Strategic Composition and Enrichment of the Mitochondrial Ca2+ Uniporter at Mitochondria-SR Associations Creates Hotspots for Mitochondrial Ca2+ Uptake in the Cardiac Muscle

Abstract

The bioenergetic fueling of cardiac muscle activity is tuned by Ca2+ signals propagated from SR to the mitochondrial matrix (excitation-bioenergetics coupling). Effective activation of the low-affinity mitochondrial Ca2+ uniporter (mtCU) is promoted by high [Ca2+] nanodomains where SR is tethered to mitochondria. Cardiac mitochondria have very large inner membrane (IMM) surface with extensive cristae folding but their mtCU current density is reportedly extremely low. We hypothesized that efficient excitation-bioenergetics coupling would require biased mtCU activity towards mitochondria-SR associations by mtCU being there more abundant and/or more efficient. To this end, we first analyzed the submitochondrial distribution of mtCU's pore protein, MCU in rat and mouse heart.
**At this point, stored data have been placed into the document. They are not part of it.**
-- ==== Sys2Proof/Machine/Fp.lean ====
section
/-!
DEFINITION. Formats, rounding and FP32 arithmetic (R31 to R51): every result is formed exactly on integers and rounded once.
-/
namespace Sys2Proof.Machine

/-! ### Values -/

/-- A floating-point operand: a NaN, an infinity, or (−1)^neg × m × 2^e. -/
inductive FVal where
  | poison
  | nan
  | inf (neg : Bool)
  | fin (neg : Bool) (m : Nat) (e : Int)
  deriving DecidableEq, Repr

/-- What a format does at the top of its range (R31). -/
inductive Top where
  | ieee | e4m3 | finite
  deriving DecidableEq, Repr

/-- A floating-point layout: exponent bits, mantissa bits, bias, top (R31). -/
structure Layout where
  eb : Nat
  mb : Nat
  bias : Nat
  top : Top
  deriving DecidableEq, Repr

def fp32L : Layout := ⟨8, 23, 127, .ieee⟩
def bf16L : Layout := ⟨8, 7, 127, .ieee⟩
def fp16L : Layout := ⟨5, 10, 15, .ieee⟩
def e4m3L : Layout := ⟨4, 3, 7, .e4m3⟩
def e5m2L : Layout := ⟨5, 2, 15, .ieee⟩
def e3m2L : Layout := ⟨3, 2, 3, .finite⟩
def e2m3L : Layout := ⟨2, 3, 1, .finite⟩
def e2m1L : Layout := ⟨2, 1, 1, .finite⟩

/-- The width of a layout. -/
def Layout.width (l : Layout) : Nat := 1 + l.eb + l.mb

/-- The exponent of the grid of the subnormals: 1 − bias − mantissa bits. -/
def Layout.grid (l : Layout) : Int := 1 - (l.bias : Int) - (l.mb : Int)

/-- The magnitude code of the largest finite value. -/
def Layout.maxCode (l : Layout) : Nat :=
  match l.top with
  | .ieee => (2 ^ l.eb - 1) * 2 ^ l.mb - 1
  | .e4m3 => 2 ^ (l.eb + l.mb) - 2
  | .finite => 2 ^ (l.eb + l.mb) - 1

/-- The magnitude of a finite code, as m × 2^e. -/
def Layout.mag (l : Layout) (code : Nat) : Nat × Int :=
  let ef := code / 2 ^ l.mb
  let m := code % 2 ^ l.mb
  if ef = 0 then (m, l.grid) else (2 ^ l.mb + m, l.grid + (ef : Int) - 1)

/-- The poison pattern of a layout that has one (R34), without its sign. -/
def Layout.poison (l : Layout) : Option Nat :=
  if l = fp32L then some 0x7FC00DEA else if l = bf16L then some 0x7FEA else if l = fp16L then some 0x7FEA else none

/-- The canonical NaN of a layout (R34). -/
def Layout.nanCode (l : Layout) : Nat :=
  if l = fp32L then 0x7FC00000 else if l = bf16L then 0x7FC0 else if l = fp16L then 0x7E00
  else if l = e4m3L then 0x7F else if l = e5m2L then 0x7E else 0

/-- The value of a code (R31). -/
def Layout.decode (l : Layout) (code : Nat) : FVal :=
  let neg := bitOf code (l.eb + l.mb)
  let c := code % 2 ^ (l.eb + l.mb)
  if l.poison = some (code % 2 ^ l.width) then .poison
  else if c ≤ l.maxCode then .fin neg (l.mag c).1 (l.mag c).2
  else if l.top = .ieee ∧ c % 2 ^ l.mb = 0 then .inf neg
  else .nan

/-- A subnormal E4M3, E5M2 or E2M1 operand flushed to zero of its sign (R37). -/
def Layout.decodeIn (l : Layout) (code : Nat) : FVal :=
  match l.decode code with
  | .fin neg m e => if (l = e4m3L ∨ l = e5m2L ∨ l = e2m1L) ∧ m < 2 ^ l.mb then .fin neg 0 0 else .fin neg m e
  | v => v

/-! ### Rounding -/

/-- The rounding modes of R38; SR carries its draw. -/
inductive RMode where
  | rne
  | rtz
  | sr (r : Nat)
  deriving DecidableEq, Repr

/-- floor(log2 n) for n above zero. -/
def log2N (n : Nat) : Nat := Nat.log2 n

/-- n × 2^k rounded down, and whether anything was lost. -/
def shiftN (n : Nat) (k : Int) : Nat × Bool :=
  match k with
  | .ofNat k => (n * 2 ^ k, false)
  | .negSucc k => (n / 2 ^ (k + 1), n % 2 ^ (k + 1) != 0)

/-- The integer q of grid units for m × 2^e (`more`: a little above it) on a grid of 2^g: truncated, then moved up as the
mode says (R38, R43). -/
def roundGrid (mode : RMode) (m : Nat) (e : Int) (more : Bool) (g : Int) : Nat :=
  let fine := shiftN m (e - g + 16)
  let t := fine.1 / 65536
  let f := fine.1 % 65536
  let rest := fine.2 || more
  match mode with
  | .rtz => t
  | .sr r => if f + r ≥ 65536 then t + 1 else t
  | .rne => if f > 32768 ∨ (f = 32768 ∧ (rest ∨ t % 2 = 1)) then t + 1 else t

/-- The exponent of the grid on which m × 2^e lies in a layout. -/
def Layout.gridOf (l : Layout) (m : Nat) (e : Int) : Int :=
  if m = 0 then l.grid else max l.grid ((log2N m : Int) + e - (l.mb : Int))

/-- The magnitude code that m × 2^e rounds to, not bounded by the layout's range. -/
def Layout.roundCode (l : Layout) (mode : RMode) (m : Nat) (e : Int) (more : Bool) : Nat :=
  let g := l.gridOf m e
  ((g - l.grid).toNat) * 2 ^ l.mb + roundGrid mode m e more g

/-- Whether m × 2^e is at least the largest finite value plus `num` ÷ 2 of its last place. -/
def Layout.atLeastMax (l : Layout) (num : Nat) (m : Nat) (e : Int) : Bool :=
  let (mm, me) := l.mag l.maxCode
  let k := min e (me - 1)
  decide ((shiftN m (e - k)).1 ≥ (shiftN (2 * mm + num) (me - 1 - k)).1)

/-- What a conversion or an operation made that R44 counts. -/
structure Made where
  nan : Nat := 0
  inf : Nat := 0
  sat : Nat := 0
  mx : Nat := 0
  deriving DecidableEq, Repr

/-- Two counts together. -/
def Made.add (a b : Made) : Made := ⟨a.nan + b.nan, a.inf + b.inf, a.sat + b.sat, a.mx + b.mx⟩

/-- A code with its sign. -/
def Layout.signed (l : Layout) (neg : Bool) (c : Nat) : Nat := b2n neg * 2 ^ (l.eb + l.mb) + c

/-- The infinity of a layout. -/
def Layout.infCode (l : Layout) : Nat := (2 ^ l.eb - 1) * 2 ^ l.mb

/-- What overflow gives, finite or by an infinite input (R39): the code, and what is counted for a finite input. -/
def Layout.excess (l : Layout) (sat : Bool) (neg : Bool) (wasInf : Bool) : Nat × Made :=
  match l.top with
  | .finite => (l.signed neg l.maxCode, if wasInf then {} else ⟨0, 0, 1, 0⟩)
  | .e4m3 => if sat then (l.signed neg l.maxCode, if wasInf then {} else ⟨0, 0, 1, 0⟩) else (l.nanCode, ⟨1, 0, 0, 0⟩)
  | .ieee =>
    if wasInf then (l.signed neg l.infCode, {})
    else if sat ∧ l = e5m2L then (l.signed neg l.maxCode, ⟨0, 0, 1, 0⟩)
    else (l.signed neg l.infCode, ⟨0, 1, 0, 0⟩)

/-- The magnitude code that m × 2^e takes by a draw (R43): t truncated onto the layout's grid, which ends at the largest finite value,
and f from the 16 bits directly below the grid's last place; one above the largest finite code stands for the carry out of it. -/
def Layout.srCode (l : Layout) (r m : Nat) (e : Int) : Nat :=
  let g := min (l.gridOf m e) (l.mag l.maxCode).2
  let fine := (shiftN m (e - g + 16)).1
  let t := min ((g - l.grid).toNat * 2 ^ l.mb + fine / 65536) l.maxCode
  if fine % 65536 + r ≥ 65536 then t + 1 else t

/-- Whether m × 2^e overflows in a mode (R40); SR overflows by the carry out of the largest finite code alone. -/
def Layout.overflows (l : Layout) (mode : RMode) (m : Nat) (e : Int) : Bool :=
  match mode with
  | .rne => l.atLeastMax 1 m e
  | .rtz => false
  | .sr r => decide (l.srCode r m e > l.maxCode)

/-- A finite value rounded into a layout (R38 to R40, R43). -/
def Layout.ofFin (l : Layout) (mode : RMode) (sat neg : Bool) (m : Nat) (e : Int) (more : Bool) : Nat × Made :=
  if m = 0 ∧ more = false then (l.signed neg 0, {})
  else if l.overflows mode m e then l.excess sat neg false
  else
    match mode with
    | .sr r => (l.signed neg (l.srCode r m e), {})
    | _ =>
      (l.signed neg (min (l.roundCode mode m e more) l.maxCode), ⟨0, 0, b2n (decide (mode = .rtz) && l.atLeastMax 2 m e), 0⟩)

/-- The poison or canonical NaN of a destination (R34, R35). -/
def Layout.nanOf (l : Layout) (isPoison : Bool) : Nat :=
  if isPoison then l.poison.getD l.nanCode else l.nanCode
Immunofluorescence (IF) in cells showed significant non-mitochondrial crossreactions; hence, we performed IF on mitochondria isolated from cardiac muscle (mtIF). mtIF showed 50% of punctate MCU positive structures colocalized with type-2 ryanodine receptor, suggesting a location bias to mitochondria-SR associations. Further, in submitochondrial membrane fractions MCU and the SR marker calsequestrin were both enriched with the inner-outer membrane contact points. Mitochondrial membranes in the SR fraction (MMSR) harbored as high concentrations of MCU as the crude mitochondria and much higher levels of the essential MCU regulator EMRE. Gel-filtration analysis showed size profiles of non-denaturing detergent-solubilized MCU- vs. EMRE-containing complexes largely overlapping in the SR fraction, while revealed MCU containing complexes without EMRE in the crude mitochondria. Finally, Ca2+ flux assays revealed more efficient mtCU-mediated Ca2+ uptake by the MMSR than the crude mitochondria. Our data thus suggest a distribution bias in the mtCU channel components over the cardiac IMM, turning mitochondria-SR interfaces to Ca2+ uptake ‘hotspots’ harboring all-EMRE-supported MCU while leaving other IMM areas less responsive to Ca2+ owing to EMRE-less mtCUs.